I wish to merge two datasets using ‘date time’ columns that are present in both (POSIXct format: dd/mm/yyyy hh:mm). Below is example data from the two datasets:
# Dataset 1 (dts1)
datetime count period
1 30/03/2011 02:32 27 561
2 30/03/2011 02:42 3 600
3 30/03/2011 02:52 0 574
4 30/03/2011 03:02 1 550
5 30/03/2011 03:12 15 600
6 30/03/2011 03:22 0 597
# Dateset 2 (dts2)
datetime dist car satd alt
1 30/03/2011 01:59 23.9 1 3 1.76
2 30/03/2011 02:58 14.7 1 7 6.36
3 30/03/2011 03:55 10.4 2 9 -0.34
4 30/03/2011 04:53 35.4 1 3 3.55
5 30/03/2011 05:52 56.1 1 7 -0.91
6 30/03/2011 06:48 12.3 1 4 6.58
7 30/03/2011 07:48 10.7 1 5 4.18
If it was a simple case of merging matching rows from the two frames then basic merge(data1, data2, by="datetime")
or rbind()
function could be used.
However, my problem is more complicated as the time intervals in the two datasets are not equal. Dataset 1
contains data at precise 10-minute intervals (each row incorporates information on the 10-minute block that ends at the specified date/time), while dataset 2
contains data at approximate 1-hour intervals (each row incorporates information from the 1-hour block that ends at the specified date/time).

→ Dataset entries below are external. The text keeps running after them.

-- ==== Sys2Proof/Machine/LandOps.lean ====
section
/-! DEFINITION. Shared operations of the Landing (chapter 09): accounts and admission (R242 to R254), losses and host
reports (R253), ECN (R255), flushes (R265), and the life of a stored frame until its cells are freed (R252). -/

namespace Sys2Proof.Machine

/-- R242: the cells of a stored size. -/
def cells (size : Nat) : Nat := (size + 32 + 63) / 64

/-! ## Accounts (R249) -/

def qMin (d : Dev) (q : Nat) : Nat := reg d (lndqBase q) % 2 ^ 19
def qMax (d : Dev) (q : Nat) : Nat := reg d (lndqBase q + 4) % 2 ^ 19
def ecnLo (d : Dev) (q : Nat) : Nat := reg d (lndqBase q + 8) % 2 ^ 19
def ecnHi (d : Dev) (q : Nat) : Nat := reg d (lndqBase q + 12) % 2 ^ 19
def poolSize (d : Dev) : Nat := fld d 0x500010 0 19
def poolRsv (d : Dev) : Nat := fld d 0x500014 0 19

/-- O_q: cells charged to `q` as owner. -/
def ownCells (d : Dev) (q : Nat) : Nat :=
  d.lnd.frames.foldl (fun a f => if f.2.owner = q then a + f.2.n else a) 0

/-- D_q: cells of every frame that has an admitted copy to `q` and is not freed. -/
def depthCells (d : Dev) (q : Nat) : Nat :=
  d.lnd.frames.foldl (fun a f => if f.2.placed.contains q then a + f.2.n else a) 0

/-- Every owner queue of a stored frame, once. -/
def ownerQs (d : Dev) : List Nat := (d.lnd.frames.map (fun f => f.2.owner)).eraseDups

/-- P_used: the pool cells taken. -/
def poolUsed (d : Dev) : Nat := (ownerQs d).foldl (fun a q => a + (ownCells d q - qMin d q)) 0

/-- Δ: the pool cells that `n` more cells of owner `q` take. -/
def poolDelta (d : Dev) (q n : Nat) : Nat := (ownCells d q + n - qMin d q) - (ownCells d q - qMin d q)

/-- R249, R254, R269: the pool condition of a frame of `n` cells for owner `q`. A frame that takes no pool cell meets it
however little the pool has left: R254 admits a frame within its queue's stored limit to an empty queue always (DEDUCED, log
entry 147). -/
def poolOk (d : Dev) (q n : Nat) (de : Bool) : Bool :=
  poolDelta d q n == 0 || decide (poolUsed d + poolDelta d q n + (if de then poolRsv d else 0) ≤ poolSize d)

/-- R249: the depth condition. -/
def depthOk (d : Dev) (q n : Nat) : Bool := decide (depthCells d q + n ≤ qMax d q)

/-! ## Arrival reserves (R246, R247) -/

/-- R246: the arrival reserve of an input. -/
def arrivalMax (input : Nat) : Nat := if input < 4 then 1024 else if input = 7 then 0 else 256

/-- The cells of the frames of an input that are decided and await admission. -/
def waitCells (d : Dev) (input : Nat) : Nat := (mapGet [] d.lnd.waiting input).foldl (fun a w => a + cells w.pkt.size) 0

/-- The cells of a list of lookups. -/
def lookCells (l : List LookItem) : Nat := l.foldl (fun a it => a + cells it.pkt.size) 0

/-- The cells of every frame that an input has taken and that is not admitted or dropped. -/
def arrivalAll (d : Dev) (input : Nat) : Nat :=
  waitCells d input + lookCells (mapGet [] d.rte.lookup input) + lookCells (mapGet [] d.rte.parse input)

/-- R247: the cells that lie in an input's arrival reserve. What does not fit of the frame that arrives is still at its
source. -/
def arrivalCells (d : Dev) (input : Nat) : Nat := min (arrivalAll d input) (arrivalMax input)

/-- R247, R451: the arrival reserve of an input is full: its source waits. -/
def arrivalFull (d : Dev) (input : Nat) : Bool := decide (arrivalMax input ≤ arrivalAll d input)

/-! ## Losses (R253, R272) -/

/-- The tally of a Landing queue. -/
def bumpQ (d : Dev) (off q : Nat) : Dev := bump d off q

/-- R485: a copy bound for a recorder queue is lost: DROPS of the queue's next record counts it. -/
def recLoss (d : Dev) (q : Nat) : Dev :=
  if decide (392 ≤ q) && decide (q < 396) then
    { d with rcd := { d.rcd with drops := mapMod 0 d.rcd.drops (q - 392) (fun n => min (n + 1) 0x3FFF) } }
  else d

/-- R253: a copy bound for HA or HB is lost: LND_HOST_LOSS at once, then at most once per 100 µs per queue. -/
def hostLoss (d : Dev) (q : Nat) : Dev :=
  if !qIsHost q then recLoss d q
  else
    let n := mapGet 0 d.lnd.lossCnt q + 1
    let late := match mapGet? d.lnd.lossAt q with | none => true | some t => decide (t + 100000 ≤ runNs d)
    let d :=
      if late then
        raise { d with lnd := { d.lnd with lossCnt := mapDel d.lnd.lossCnt q,
                                           lossAt := mapPut d.lnd.lossAt q (runNs d) } } 0x0902 0 (e2 q ++ eCount n)
      else { d with lnd := { d.lnd with lossCnt := mapPut d.lnd.lossCnt q n } }
    let e := if q < 320 then 0 else 1
    { d with eps := mapMod {} d.eps e (fun ep =>
        { ep with rx := mapMod {} ep.rx (q % 64) (fun r => { r with drops := min (r.drops + 1) 0xFFFF }) }) }

/-- R253: the losses of host queues that have waited out their 100 µs are reported. -/
def hostLossDue (d : Dev) : Dev :=
  d.lnd.lossCnt.foldl (fun d e =>
    if mapGet 0 d.lnd.lossAt e.1 + 100000 ≤ runNs d then
      raise { d with lnd := { d.lnd with lossCnt := mapDel d.lnd.lossCnt e.1,
                                         lossAt := mapPut d.lnd.lossAt e.1 (runNs d) } } 0x0902 0
        (e2 e.1 ++ eCount e.2)
    else d) d

/-- R265: the own counter of the port or channel of a queue: CAN_FLUSH, ETH_TXFLUSH. -/
def portFlushCount (d : Dev) (q : Nat) : Dev :=
  match qChannel q with
  | some ch => bump d (canBase ch + 0x148) 0
  | none => match qEthPort q with
    | some p => bump d (ethBase p + 0x160) 0
    | none => d

/-! ## Transmit completions of a host frame (R449, R450) -/

/-- Change an endpoint. -/
def modEp (d : Dev) (e : Nat) (f : Ep → Ep) : Dev := { d with eps := mapMod {} d.eps e f }
/-- Change a transmit queue. -/
def modTx (d : Dev) (e t : Nat) (f : TxQ → TxQ) : Dev :=
  modEp d e (fun ep => { ep with tx := mapMod {} ep.tx t f })
/-- Change a receive queue. -/
def modRx (d : Dev) (e r : Nat) (f : RxQ → RxQ) : Dev :=
  modEp d e (fun ep => { ep with rx := mapMod {} ep.rx r f })
def epOf (d : Dev) (e : Nat) : Ep := mapGet {} d.eps e
def txOf (d : Dev) (e t : Nat) : TxQ := mapGet {} (epOf d e).tx t
def rxOf (d : Dev) (e r : Nat) : RxQ := mapGet {} (epOf d e).rx r

/-- R449: the last copy of a frame has left or gone: a completion that waits for its timestamp is complete, with
LATEDROP when no copy left. -/
def txStamp (d : Dev) (tx : TxRef) (id : Nat) (egress : Option Nat) : Dev :=
  modTx d tx.e tx.t (fun q => { q with comps := q.comps.map (fun c =>
    if c.frame == some id then
      (match egress with
       | some ns => { c with frame := none, stamp := ns }
       | none => { c with frame := none, status := 8 })
    else c) })

/-! ## The life of a stored frame (R252, R397) -/

/-- R252, R397: the cells of frames whose every copy is gone, committed with its notice back, and marked past, are
freed and their journal items released. -/
def freeCells (d : Dev) : Dev :=
  let gone := d.lnd.frames.filter (fun f => f.2.marked && f.2.left == 0 && f.2.open' == 0)
  let d := gone.foldl (fun d f => journalFree d 0 f.2.pkt.size) d
  let rest := d.lnd.frames.filter (fun f => !(f.2.marked && f.2.left == 0 && f.2.open' == 0))
  { d with lnd := { d.lnd with frames := rest } }

/-- A copy of a frame is gone: it left at its egress commit, with the egress timestamp `stamp` (R225), or it was dropped. -/
def copyGone (d : Dev) (id : Nat) (committed : Bool) (stamp : Nat) : Dev :=
  match mapGet? d.lnd.frames id with
  | none => d
  | some f =>
    let eg := if committed then some stamp else f.egress
    let f' := { f with left := f.left - 1, open' := if committed then f.open' else f.open' - 1, egress := eg }
    let d := { d with lnd := { d.lnd with frames := mapPut d.lnd.frames id f' } }
    let d := if committed then commitOut d 0 id else d
    let d := match f.pkt.tx with
      | some tx => if f'.left = 0 && tx.tsreq then txStamp d tx id f'.egress else d
      | none => d
    freeCells d

/-- R400: a copy commits at its egress point. -/
def copyCommit (d : Dev) (id : Nat) : Dev := copyGone d id true (nowNs d)
/-- A copy is dropped after its admission. -/
def copyDrop (d : Dev) (id : Nat) : Dev := copyGone d id false 0

/-- Change a queue. -/
def setQueue (d : Dev) (q : Nat) (l : List (Nat × Dest)) : Dev :=
  { d with lnd := { d.lnd with queues := if l.isEmpty then mapDel d.lnd.queues q else mapPut d.lnd.queues q l } }
def queueOf (d : Dev) (q : Nat) : List (Nat × Dest) := mapGet [] d.lnd.queues q

/-- Take the copy of a frame out of its queue. -/
def unqueue (d : Dev) (q id : Nat) : Dev := setQueue d q ((queueOf d q).filter (fun c => c.1 != id))

/-- R23, R53: the route entry that decides a copy for its whole life: the one that its frame's lookup found. -/
def heldEntry (d : Dev) (p : Pkt) (x : Dest) : Nat := if p.route = x.route then p.entry else routeEntry d x.route

/-- The lane of a queue at its Landing port (R245), as port * 16 + lane. Classes of SVC go to core pair class mod 4
(DEDUCED, log entry 19); a Mill lane is the slice that the source PDU's record names (R302), for a copy of entry `entry`. -/
def laneKey (d : Dev) (q : Nat) (entry : Nat) : Nat :=
  if q < 256 then
    (match qChannel q with
     | some ch => 16 * (q / 64) + ch % 6
     | none => 16 * (q / 64) + 6 + (q % 64 - 24) / 8)
  else if q < 320 then 64 + q % 4
  else if q < 384 then 80 + q % 4
  else if q < 392 then 96 + q % 4
  else if q < 400 then 112
  else if q < 416 then 128 + (q - 400)
  else 144 + bits ((tableRec d 0x20 d.img.sigIdx (rtSrcPdu entry)).getD 0) 58 3

/-- R259: a staged copy awaits cell `cell` of its frame. -/
def LaneItem.awaits (it : LaneItem) (frame cell : Nat) : Bool :=
  it.pkt.id == frame && decide (it.got ≤ cell) && decide (cell < it.asked)

/-- R265: matched cells that no staged copy of a lane awaits any more lose the lane, and their read place with the last. -/
def dropCells (lanes : NMap Lane) (l : List MatchCell) : List MatchCell :=
  (l.map (fun c => { c with lanes := c.lanes.filter (fun k =>
    (mapGet {} lanes k).items.any (fun it => it.awaits c.frame c.cell)) })).filter (fun c => !c.lanes.isEmpty)

/-- Discard the staged copies and matched cells of one copy (R265): the cells that another copy of the frame awaits in the
same lane stay. -/
def unstage (d : Dev) (q id : Nat) : Dev :=
  let keep : LaneItem → Bool := fun it => !(it.pkt.id == id && it.dest.q == q)
  let lanes := d.lnd.lanes.map (fun l => (l.1, { l.2 with items := l.2.items.filter keep }))
  let strip : List MatchCell → List MatchCell := fun l =>
    l.flatMap (fun c => if c.frame == id then dropCells lanes [c] else [c])
  { d with lnd := { d.lnd with lanes := lanes, matched := d.lnd.matched.map (fun m => (m.1, strip m.2)) } }

/-- R265: one copy is flushed: removed, counted, and freed under R252. -/
def flushCopy (d : Dev) (q id : Nat) : Dev :=
  let d := unstage (unqueue d q id) q id
  copyDrop (hostLoss (portFlushCount (bumpQ d 0x500068 q) q) q) id

/-- R265: the copies of a queue that `p` picks are flushed; LND_QFLUSH_DONE reports a queue that lost frames. -/
def flushQueue (d : Dev) (q : Nat) (p : Nat × Dest → Bool) : Dev :=
  let hit := (queueOf d q).filter p
  if hit.isEmpty then d
  else raise (hit.foldl (fun d c => flushCopy d q c.1) d) 0x0903 0 (e2 q ++ eCount hit.length ++ e1 1)

/-- R265: several queues are flushed whole. -/
def flushQueues (d : Dev) (qs : List Nat) : Dev := qs.foldl (fun d q => flushQueue d q (fun _ => true)) d

/-- R246: the cells that the minimums and the pool may take. -/
def lndCells : Nat := 256768

/-- The queues that exist. -/
def allQueues : List Nat := (List.range 424).filter qExists

/-- Every queue that holds a frame. -/
def liveQueues (d : Dev) : List Nat := d.lnd.queues.map (fun e => e.1)

/-- The queues of a channel, of a port, of a grove. -/
def canQueues (ch : Nat) : List Nat := (List.range 4).map (qCan ch)
def ethQueues (p : Nat) : List Nat := (List.range 8).map (qEth p)
def groveQueues (g : Nat) : List Nat := (List.range 40).map (fun i => 64 * g + i)

/-- Frames that a list of queues holds. -/
def queuedIn (d : Dev) (qs : List Nat) : Nat := qs.foldl (fun a q => a + (queueOf d q).length) 0

/-! ## Admission (R249 to R251, R265) -/

/-- The state of a channel and of an Ethernet port. -/
def canOf (d : Dev) (ch : Nat) : CanCh := mapGet {} d.can ch
def ethOf (d : Dev) (p : Nat) : EthP := mapGet {} d.eth p

/-- R418: a cluster that takes part: it has a member and an NMLAYOUT record. -/
def nmTakesPart (d : Dev) (c : Nat) : Bool :=
  (mapGet? d.img.nml c).isSome && (fld d (nmcBase c + 8) 0 24 != 0 || fld d (nmcBase c + 12) 0 8 != 0)

/-- R418: the cluster of a CAN channel and of an Ethernet port. -/
def canCluster (d : Dev) (ch : Nat) : Option Nat :=
  (List.range 32).find? (fun c => nmTakesPart d c && flag d (nmcBase c + 8) ch)
def ethCluster (d : Dev) (p : Nat) : Option Nat :=
  (List.range 32).find? (fun c => nmTakesPart d c && decide (p < 8) && flag d (nmcBase c + 12) p)

/-- R424: the state of a cluster is SLEEPING or ASLEEP. -/
def nmSleeps (d : Dev) (c : Nat) : Bool :=
  let st := (mapGet {} d.nmc.clusters c).st
  st == 0 || st == 6

/-- R424, R433: a member channel sends nothing: its cluster is SLEEPING, ASLEEP or in LISTEN. -/
def nmSilent (d : Dev) (c : Nat) : Bool := nmSleeps d c || (mapGet {} d.nmc.clusters c).st == 1

/-- R424, R433: the channel's cluster is silent: it takes no copies and sends nothing. -/
def canAsleep (d : Dev) (ch : Nat) : Bool := match canCluster d ch with | some c => nmSilent d c | none => false

/-- R238, R424: the port's egress admission drops: from its sleep request on, or from its cluster's commit point until it
wakes with TC10EN 0. -/
def ethAsleep (d : Dev) (p : Nat) : Bool :=
  (ethOf d p).sleepReq ||
    (!flag d (ethBase p + 0x20) 0 &&
      (match ethCluster d p with | some c => (mapGet {} d.nmc.clusters c).closed | none => false))

/-- R36: the queue's grove is gated. -/
def qGated (d : Dev) (q : Nat) : Bool := decide (q < 256) && (!groveOn d (q / 64) || bit d.clk.gating (q / 64))

/-- R265, R441: the queue's port, channel or endpoint takes no copies. -/
def qDown (d : Dev) (q : Nat) : Bool :=
  match qChannel q with
  | some ch => (canOf d ch).state == 0 || (canOf d ch).state == 4 || (canOf d ch).state == 5 || canAsleep d ch
  | none => match qEthPort q with
    | some p => (ethOf d p).st != 3 || ethAsleep d p
    | none => qIsHost q && !(epOf d (if q < 320 then 0 else 1)).up

/-- R251: whatever the buffer holds, the destination cannot take the copy. -/
def qClosed (d : Dev) (q : Nat) : Bool := qGated d q || qDown d q

/-- R253, R265: a copy is dropped at admission because its destination is closed. -/
def dropClosed (d : Dev) (q : Nat) : Dev :=
  hostLoss (if qGated d q then bumpQ d 0x500070 q else if qIsHost q then bumpQ d 0x500068 q else portFlushCount d q) q

/-- R253: a copy that R249 fails is dropped and counted. A later copy of a multicast frame meets the depth condition
alone. -/
def dropFull (d : Dev) (q n : Nat) (de : Bool) : Dev :=
  hostLoss (if !depthOk d q n then bumpQ d 0x500058 q else if de then bumpQ d 0x500050 q else bumpQ d 0x500048 q) q

/-- R250: whether a copy passes, given whether the frame has an owner already. -/
def copyPasses (d : Dev) (q n : Nat) (de owned : Bool) : Bool :=
  depthOk d q n && (owned || poolOk d q n de)

/-- R255: one advance of the LFSR. -/
def lfsrNext (v : Nat) : Nat :=
  v / 2 + (if (bit v 0 ^^ bit v 2 ^^ bit v 3 ^^ bit v 5) then 0x8000 else 0)

/-- R255: the ECN decision of a frame of depth `dq` against the queue's band. -/
def ecnMarked (v dq lo hi : Nat) : Bool :=
  if dq < lo then false else if dq < hi then decide (v * (hi - lo) < (dq - lo) * 65536) else true

end Sys2Proof.Machine
end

To make things further harder, there is a time mismatch between the start times of the rows in the two datasets (i.e. dts1
: 01/03/2013 10:00:00, dts2
: 01/03/2012 09:58:12). dts2
intervals also vary throughout the dataset (± few minutes either side of 1 hour). I want to link every 10-minute data row in dataset 1 with the hour block that it fits within in dataset 2 (along with all the associated column values from dts2). There will be some rows that could fit into 2 different hour blocks (i.e. 30/03/2011 03:02), but I only need these rows to be linked to one of the hour blocks.
I would like to end up with something like this:
datetime_dts1 count period datetime2_dts2 dist car satd alt
1 30/03/2011 02:32 27 561 30/03/2011 02:58 14.7 1 7 6.36
2 30/03/2011 02:42 3 600 30/03/2011 02:58 14.7 1 7 6.36
3 30/03/2011 02:52 0 574 30/03/2011 02:58 14.7 1 7 6.36
4 30/03/2011 03:02 1 550 30/03/2011 02:58 14.7 1 7 6.36
5 30/03/2011 03:12 15 600 30/03/2011 03:55 10.4 2 9 -0.34
6 30/03/2011 03:22 0 597 30/03/2011 03:55 10.4 2 9 -0.34
I have searched for an answer to this problem but have not been able to solve it and my R abilities are not advanced. If anyone could give me a direction or provide a solution, I would be extremely grateful.